As to the evidentiary complaint, there is sufficient testimony in the record to support the court’s finding, not only from the testimony of the other candidates (The other unsuccessful claimant did not join in this appeal.) but from the appellant’s own testimony.
However, that finding is mere surplusage and need not have been made. The findings and conclusions to be made on the issues relate to the successful claimant. Negative findings are never required. Inter-Island Resorts, Ltd. v. Akahane (Hawaii 1960) 352 P.2d 856, 859. The trial court need make [2ASR2d50] only brief, definite, pertinent findings and conclusions upon contested matters. There is no necessity for over-elaboration of detail or particularization of facts. United States v. Forness (2d Cir. 1942) 125 F.2d 928, cert. denied 316 U.S. 694; Findings of Fact, 1 F.R.D. 25.

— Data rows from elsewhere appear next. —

-- ==== Sys2Proof/Laws/Run.lean ====
section
/-! SUPPORT. Runs of several steps, in terms of `step`. (`core.State` is `State` only by unfolding `core`, so take the equation
at a general machine and give it `core` afterwards.) -/

namespace Sys2Proof.Machine

/-- One step of any machine, then the rest. -/
theorem run_succ (M : Host.Core) (k : Nat) (s : M.State) :
    M.run (k + 1) s =
      match M.step s with
      | .next s' => M.run k s'
      | .fault r => .fault r
      | .refused r => .refused r := rfl

theorem core_run_zero (s : State) : Host.Core.run core 0 s = .next s := rfl

/-- One step of the engine, then the rest. -/
theorem core_run_succ_next {s s' : State} (k : Nat) (h : step s = .next s') :
    Host.Core.run core (k + 1) s = Host.Core.run core k s' := by
  have e := run_succ core k s
  rw [show core.step s = .next s' from h] at e
  exact e

/-- A run that answers a next state took a first step that did. -/
theorem core_run_succ_eq_next {s t : State} {k : Nat} (h : Host.Core.run core (k + 1) s = .next t) :
    ∃ s', step s = .next s' ∧ Host.Core.run core k s' = .next t := by
  have e := run_succ core k s
  cases hs : step s with
  | next s' => exact ⟨s', rfl, (core_run_succ_next k hs).symm.trans h⟩
  | fault r =>
    rw [show core.step s = .fault r from hs] at e
    cases e.symm.trans h
  | refused r =>
    rw [show core.step s = .refused r from hs] at e
    cases e.symm.trans h

end Sys2Proof.Machine
end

The court did not dismiss appellant’s claim. At the conclusion of the evidentiary portion of the trial the presiding justice stated: “The court has now heard from the three candidates who have been examined and cross examined. The matter remaining would be the arguments of the counsel to the court on the merits of their respective candidates and the demerits of the others.” At no time up to final deliberation by the court was the appellant precluded from putting forth his claim. The court simply did not embrace his theory as to his hereditary connection with the title. The court made findings as to the prevailing claimant’s claim to the title. The mere fact that the court compared the qualifications of the prevailing candidate with Fagasoaia Leasiolagi and not with appellant does not render the decision defective. The record discloses that appellant was given every opportunity to assert his claim. The judges considered the matter, employed the statutory guidelines and awarded the title to the claimant they found most qualified.
Appellant may be concerned that the dicta he complains of will affect future claims to the title asserted by him or his descendants. Not so. That finding, being surplusage, is ordered stricken. The decision of the trial court, as modified, is affirmed.
*Honorable Samuel P. King, United States District Judge, District of Hawaii, sitting by designation of the Secretary of Interior.
**Honorable Walter M. Heen, Associate Justice, Intermediate Court of Appeals, State of Hawaii, sitting by designation of the Secretary of Interior.